Les rapports isotopiques du carbone racontaient une histoire complémentaire. JWST n’a trouvé que des traces de carbone-13 par rapport au carbone-12, indiquant que la comète s’est formée à partir de matériaux ayant subi très peu de traitement stellaire. Les systèmes stellaires plus jeunes, dont notre Soleil âgé de 4,5 milliards d’années, sont enrichis en carbone-13 par des générations successives de formation stellaire et d’explosions de supernova. La faible abondance de carbone-13 de 3I/ATLAS indique une origine dans une région de la Voie lactée où la formation stellaire commençait tout juste, probablement à l’époque connue sous le nom de midi cosmique, lorsque le taux de formation d’étoiles de l’univers était à son apogée.

Cordiner a décrit l’opportunité en termes frappants. « C’était une opportunité unique d’étudier un objet ancien de la Galaxie lointaine, probablement antérieur à notre Soleil et à notre Système solaire », a-t-il déclaré. « D’un côté, nous obtenons un aperçu direct de cette époque et de ce lieu lointains, et de l’autre, nous apprenons à quel point notre propre Système solaire peut être inhabituel. »

Chimie prébiotique à travers l’espace interstellaire

Le Très Grand Télescope de l’Observatoire européen austral a complété les mesures de JWST en détectant du cyanure, un composé carbone-azote qui joue un rôle dans la chimie prébiotique, dans la chevelure de 3I/ATLAS. Combinées à la détection par JWST d’un riche ensemble de molécules contenant du carbone, de l’hydrogène, de l’oxygène, de l’azote et du soufre, les observations démontrent qu’une chimie organique complexe se produit dans d’autres systèmes planétaires et peut être transportée à travers l’espace interstellaire.

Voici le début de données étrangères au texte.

/-- Units with the same arrays have nothing waiting either. -/
theorem Dev.judges_of_arrays {d e : Dev} {a : ArrayId} (h : e.arrays = (d.unjudged a).arrays) : (e.array a.val).judges = [] := by
  rw [Dev.array, h]; exact d.judges_unjudged a

/-- The one tile that waits at an array has drained, and a checker in service issues its verdict. -/
theorem exec_tileVerdict_drained (t : Tick) {a : ArrayId} {s : State} {q : Judge} {j : Job} {d1 c1 : List (BitVec 128)}
    (hq : (s.dev.array a.val).judges = [q]) (hd : (s.dev.array a.val).drained = none) (hj : s.dev.tileJob q.tile = some j)
    (hs : q.sums = some (d1, c1)) (hf : q.failure = []) (hc : s.dev.fenced (unitOf (a.val / 4) 4 0) = false) :
    exec (.tileVerdict t a) s
      = .next { s with now := max s.now t, dev := (s.dev.unjudged a).verdictOn (max s.now t) j q a d1 c1 } := by
  have hfiltered : [q].filter (· != q) = [] := by simp
  have hdrained : ((s.dev.array a.val).drained != some q.tile) = true := by rw [hd]; rfl
  have hj' : (s.dev.unjudged a).tileJob q.tile = some j := hj
  show execTileVerdict t a s = _
  simp only [execTileVerdict, onAll, hc, Bool.false_eq_true, if_false, hq, List.find?, hj, hs, Option.isSome_some, if_true, hdrained,
    hfiltered]
  rw [← Dev.unjudged]
  simp only [hj', hf, Option.map_some, Option.getD_some]
  by_cases hsums : d1 = c1
  · cases hcause : q.cause with
    | none => simp [Dev.verdictOn, hsums, hcause]
    | some c => simp [Dev.verdictOn, hsums, hcause]
  · simp [Dev.verdictOn, hsums]

section
variable {d : Dev} {n : Nat} {j : Job} {q : Judge} {a : ArrayId} {d1 c1 : List (BitVec 128)}

theorem Dev.verdictOn_positive (hs : d1 = c1) (hc : q.cause = none) (hl : (d.part j.p).ashLost j q.tile = false)
    (hn : (d.part j.p).inAttempt n = true) (hv : (d.part j.p).att.low.contains a.val = false) :
    d.verdictOn n j q a d1 c1 = passTile j q.tile a.val d := by
  rw [Dev.verdictOn, if_pos hs, hc]
  simp only [hl, hn, hv, Bool.not_true, Bool.false_eq_true, if_false]

/-- Sums that agree do not help a tile that has a cause of its own, has lost ash, or is of an array that fell below 0.65 V. -/
theorem Dev.verdictOn_negative (hs : d1 = c1)
    (hb : q.cause.isSome ∨ (d.part j.p).ashLost j q.tile = true
      ∨ (d.part j.p).inAttempt n = true ∧ (d.part j.p).att.low.contains a.val = true) :
    ∃ c, d.verdictOn n j q a d1 c1 = failTile j q.tile c d := by
  rw [Dev.verdictOn, if_pos hs]
  cases hc : q.cause with
  | some c => exact ⟨c, rfl⟩
  | none =>
    rcases hb with hb | hb | ⟨hn, hv⟩
    · rw [hc] at hb; cases hb
    · exact ⟨0x08, if_pos hb⟩
    · by_cases hl : (d.part j.p).ashLost j q.tile = true
      · exact ⟨0x08, if_pos hl⟩
      · exact ⟨0x02, by simp only [hl, hn, hv, Bool.not_true, Bool.false_eq_true, if_false, if_true]⟩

Stefanie Milam, co-auteure de l’article dans Nature au Goddard Space Flight Center de la NASA, a souligné les implications plus larges. « Pour nous, scientifiques, la découverte de ces isotopes rares est fascinante, mais le tableau général consiste à examiner les possibilités de chimie prébiotique ailleurs dans la galaxie », a-t-elle déclaré. « Jusqu’à présent, nous ne connaissons qu’un seul endroit dans le vaste cosmos où les ingrédients chimiques ont conduit à la vie : notre Système solaire, notre Terre. L’analyse de ces objets interstellaires est une étape majeure vers la compréhension de la fréquence, ou de la rareté, des conditions nécessaires à l’évolution de la vie dans l’Univers. »

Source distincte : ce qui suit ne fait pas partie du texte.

-- ==== Sys2Proof/Machine/Sine.lean ====
section
/-! DEFINITION. `SIN2PI` (40 R112): any function with the three named properties, or the reference instance, the
correctly rounded sine. -/

namespace Sys2Proof.Machine

/-- The sine is approximated in units of `2^-240`. -/
def sinScale : Nat := 2 ^ 240

/-- `2 * pi` in units of `2^-240`, rounded down. -/
def twoPi : Nat := 0x6487ed5110b4611a62633145c06e0e68948127044533e63a0105df531d89c

/-- `t - t*x^2/((n+1)(n+2)) + ...`: `steps` terms of the sine series from the term `t` of degree `n`, where
`x2` is the square of the angle. -/
def sinSeries : Nat → Nat → Nat → Nat → Int
  | 0, _, _, _ => 0
  | steps + 1, n, x2, t => (t : Int) - sinSeries steps (n + 2) x2 (t * x2 / sinScale / ((n + 1) * (n + 2)))

/-- `sin (2 * pi * u / 2^149)` for an angle of at most a quarter turn. -/
def sinQuarter (u : Nat) : Int :=
  let x := twoPi * u / one149
  sinSeries 40 1 (x * x / sinScale) x

/-- `sin (2 * pi * u / 2^149)` for an angle below one turn, by quadrants. -/
def sinTurn (u : Nat) : Int :=
  let quarter := 2 ^ 147
  let r := u % quarter
  match u / quarter with
  | 0 => sinQuarter r
  | 1 => sinQuarter (quarter - r)
  | 2 => -sinQuarter r
  | _ => -sinQuarter (quarter - r)

/-- `sin (2 * pi * val p)` in units of `2^-240`, for `0 <= val p < 1`, held to `[-1, 1]`. -/
def sinApprox (p : F32) : Int :=
  max (-(sinScale : Int)) (min (sinScale : Int) (sinTurn (units p).toNat))

/-- The reference instance: `rndq (sin (2 * pi * val p))` (40 R112). -/
def sinRef (p : F32) : F32 := rndq (sinApprox p) sinScale

/-- What a model assumes of `SIN2PI`, and nothing else (40 R112): on a legal phase `SIN2PI.finite` and `SIN2PI.error`,
and `SIN2PI.quarters`. -/
def IsSin2Pi (sine : F32 → F32) : Prop :=
  (∀ p, LegalPhase p → FiniteIn (-1) 1 (sine p) ∧
    |(val (sine p) : ℝ) - Real.sin (2 * Real.pi * (val p : ℝ))| ≤ 1 / 2 ^ Config.epsSinLog) ∧
  sine 0x00000000 = 0x00000000 ∧ sine 0x3E800000 = 0x3F800000 ∧ isZero (sine 0x3F000000) = true ∧
  sine 0x3F400000 = 0xBF800000

/-- `SIN2PI` (40 R112, 93 U5): the function of the implementation, which may be any with the three properties. The
first three arms are the values that `SIN2PI.quarters` fixes for every such function. Log 5. -/
def sin2pi (p : F32) : F32 :=
  if p = 0x00000000 then 0x00000000
  else if p = 0x3E800000 then 0x3F800000
  else if p = 0x3F400000 then 0xBF800000
  else (Config.freeSin IsSin2Pi).elim sinRef Subtype.val p

end Sys2Proof.Machine
end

Contexte du système solaire

3I/ATLAS est le troisième objet interstellaire confirmé à visiter le système solaire, après 1I/’Oumuamua en 2017 et 2I/Borisov en 2019. Contrairement à ‘Oumuamua, qui semblait rocheux et ne produisait aucun gaz détectable, 3I/ATLAS est une comète active, riche en composés volatils permettant une analyse isotopique détaillée. C’est le premier objet interstellaire pour lequel des mesures aussi précises du deutérium ont été possibles.

Le rapport D/H extrême de 3I/ATLAS contraste fortement avec la diversité observée dans notre système solaire, où certaines comètes correspondent au rapport D/H de la Terre tandis que d’autres le dépassent d’un facteur trois. Cette diversité constitue une énigme centrale pour comprendre l’origine de l’eau terrestre. Le consensus actuel soutient que les astéroïdes, en particulier les chondrites carbonées, ont apporté la majeure partie de l’eau à la Terre primitive, avec une contribution plus faible des comètes. Le résultat de 3I/ATLAS suggère que, dans d’autres systèmes planétaires, l’apport d’eau et de composés organiques pourrait suivre des voies chimiques très différentes.

Pour les astronomes, le message est clair : le système solaire n’est pas un modèle universel. Chaque objet interstellaire qui traverse notre système transporte un message chimique d’un autre monde, et JWST lit désormais ces messages avec une clarté sans précédent.